Mixed martial arts record
- Total: 27
- Wins: 18
- By knockout: 6
- By submission: 1
- By decision: 11
- Losses: 9
- By knockout: 1
- By submission: 3
- By decision: 5

Other information
- Mixed martial arts record from Sherdog

= Marc Diakiese =

English mixed martial artist

Marc Diakiese (born 16 March 1993) is an English professional mixed martial artist who currently competes in the Lightweight division of Oktagon MMA He formerly competed for the Ultimate Fighting Championship, Bellator MMA, Professional Fighters League, Caged Steel and BAMMA, where he is the former BAMMA British Lightweight Champion.

== Background ==

Aged 17, Diakiese began training in mixed martial arts to keep fit and stay out of trouble. Before turning professional, he worked as a railway engineer. Diakiese was also a promising footballer before committing to mixed martial arts.

==Mixed martial arts career==
===Early career===
As an amateur, Diakiese went 9–0 and simultaneously held three different titles. He turned professional in 2013 after struggling to find willing opponents.

===BAMMA===
After four wins in under a year in regional promotions, Diakiese joined BAMMA on a five-fight contract in 2014. In September, he made his promotional debut against Jefferson George at BAMMA 16 and won the fight by unanimous decision.
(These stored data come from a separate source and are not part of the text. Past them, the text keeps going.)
theorem rel_Dev_serveReads (d : Dev) (t : Nat) (l : List RespRead) (n : Nat) : Rel 1152 d (Dev.serveReads d t l n).1 := by
  induction l generalizing d n with
  | nil => cases n <;> (unfold Dev.serveReads; exact Rel.refl _ _)
  | cons r rs ih =>
    cases n with
    | zero => unfold Dev.serveReads; exact Rel.refl _ _
    | succ n =>
      unfold Dev.serveReads
      exact Rel.trans (Rel.mono (rel_Dev_serveRead d t r) (by decide)) (ih (d.serveRead t r).1 n)
theorem rel_Dev_serveReads' {d : Dev} {t : Nat} {l : List RespRead} {n : Nat} {p0 : Dev} {p1 : List RespRead}
    (h : Dev.serveReads d t l n = (p0, p1)) : Rel 1152 d p0 := by
  have k := rel_Dev_serveReads d t l n
  rw [h] at k
  exact k

theorem rel_Dev_qpReads (d : Dev) (c : Nat) (q : Qp) : Rel 1157 d (Dev.qpReads d c q).1 := by
  unfold Dev.qpReads
  with_reducible repeat' first | assumption | decide | rfl | refine Rel.elim ?_ (fun _ => ?_) | refine Rel.step (by apply rel_Dev_roceSend) ?_ ?_ | refine Rel.step (by apply rel_Dev_serveReads) ?_ ?_ | refine Rel.step (by apply rel_Dev_serveReads'; assumption) ?_ ?_ | refine Rel.step (by apply rel_Dev_count) ?_ ?_ | refine Rel.ite ?_ ?_ | simp only [Nat.reduceAnd, Rel.u_hifReq] | split | intro _ | dsimp only
theorem rel_Dev_qpReads' {d : Dev} {c : Nat} {q : Qp} {p0 : Dev} {p1 : Qp} (h : Dev.qpReads d c q = (p0, p1)) : Rel 1157 d p0 := by
  have k := rel_Dev_qpReads d c q
  rw [h] at k
  exact k

theorem rel_Dev_qpSend (d : Dev) (c : Nat) (x2 : Nat) : Rel 67108869 d (Dev.qpSend d c x2) := by
  induction x2 generalizing d c with
  | zero => unfold Dev.qpSend; with_reducible repeat' first | assumption | decide | rfl | refine Rel.step (by apply rel_Dev_setQp) ?_ ?_ | refine Rel.step (by apply rel_Dev_roceSend) ?_ ?_ | refine Rel.step (by apply rel_Dev_countN) ?_ ?_ | refine Rel.ite ?_ ?_ | split | intro _ | dsimp only
  | succ n ih => unfold Dev.qpSend; with_reducible repeat' first | assumption | decide | rfl | refine Rel.step (by apply ih) ?_ ?_ | refine Rel.step (by apply rel_Dev_setQp) ?_ ?_ | refine Rel.step (by apply rel_Dev_roceSend) ?_ ?_ | refine Rel.step (by apply rel_Dev_countN) ?_ ?_ | refine Rel.ite ?_ ?_ | split | intro _ | dsimp only

theorem rel_Dev_qpRun (d : Dev) (c : Nat) : Rel 67110021 d (Dev.qpRun d c) := by
  unfold Dev.qpRun
  with_reducible repeat' first | assumption | decide | rfl | refine Rel.step (by apply rel_Dev_qpSend) ?_ ?_ | refine Rel.step (by apply rel_Dev_qpReads) ?_ ?_ | refine Rel.step (by apply rel_Dev_qpReads'; assumption) ?_ ?_ | refine Rel.step (by apply rel_Dev_setQp) ?_ ?_ | refine Rel.ite ?_ ?_ | split | intro _ | dsimp only

theorem rel_Dev_rqClean (d : Dev) (q : Nat) (x2 : Nat) : Rel 311296 d (Dev.rqClean d q x2) := by
  induction x2 generalizing d q with
  | zero => unfold Dev.rqClean; with_reducible repeat' first | assumption | decide | rfl | refine Rel.step (by apply rel_Dev_jobEnd) ?_ ?_ | refine Rel.step (by apply rel_Dev_startFront) ?_ ?_ | refine Rel.step (by apply rel_Dev_startFront'; assumption) ?_ ?_ | refine Rel.ite ?_ ?_ | split | intro _ | dsimp only
  | succ n ih => unfold Dev.rqClean; with_reducible repeat' first | assumption | decide | rfl | refine Rel.step (by apply ih) ?_ ?_ | refine Rel.step (by apply rel_Dev_jobEnd) ?_ ?_ | refine Rel.step (by apply rel_Dev_startFront) ?_ ?_ | refine Rel.step (by apply rel_Dev_startFront'; assumption) ?_ ?_ | refine Rel.ite ?_ ?_ | split | intro _ | dsimp only

theorem rel_Dev_rdmaRecv (d : Dev) (q : Nat) (pos : Nat) : Rel 311296 d (Dev.rdmaRecv d q pos) := by
  unfold Dev.rdmaRecv
  with_reducible repeat' first | assumption | decide | rfl | refine Rel.elim ?_ (fun _ => ?_) | refine Rel.step (by apply rel_Dev_jobEnd) ?_ ?_ | refine Rel.step (by apply rel_Dev_rqClean) ?_ ?_ | refine Rel.ite ?_ ?_ | split | intro _ | dsimp only

theorem rel_Dev_rdmaStart (d : Dev) (q : Nat) (pos : Nat) (op : Nat) : Rel 67141760 d (Dev.rdmaStart d q pos op) := by
  unfold Dev.rdmaStart
  with_reducible repeat' first | assumption | decide | rfl | refine Rel.foldl (fun _ _ => ?_) ?_ | refine Rel.foldl1 (fun _ _ => ?_) ?_ | refine Rel.foldl2 (fun _ _ => ?_) ?_ | refine Rel.step (by apply rel_Dev_jobEnd) ?_ ?_ | refine Rel.step (by apply rel_Dev_stoEnd) ?_ ?_ | refine Rel.step (by apply rel_Dev_queueRead) ?_ ?_ | refine Rel.step (by apply rel_Dev_jobPut) ?_ ?_ | refine Rel.step (by apply rel_Dev_setQp) ?_ ?_ | refine Rel.ite ?_ ?_ | split | intro _ | dsimp only

theorem rel_Dev_rnrExpire (d : Dev) (c : Nat) : Rel 4362197377 d (Dev.rnrExpire d c) := by
  unfold Dev.rnrExpire
  with_reducible repeat' first | assumption | decide | rfl | refine Rel.step (by apply rel_Dev_qpError) ?_ ?_ | refine Rel.step (by apply rel_Dev_setQp) ?_ ?_ | refine Rel.ite ?_ ?_ | split | intro _ | dsimp only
In December, he beat Vernon O'Neill via unanimous decision at BAMMA 17.

In March 2015, Diakiese faced Jack McGann at BAMMA 19 for the vacant Lightweight Championship. He won the fight by unanimous decision. In September, he defended his title at BAMMA 22 with a knockout 24 seconds into the first round against Rick Selvarajah. In February 2016, Diakiese signed a new deal with the promotion.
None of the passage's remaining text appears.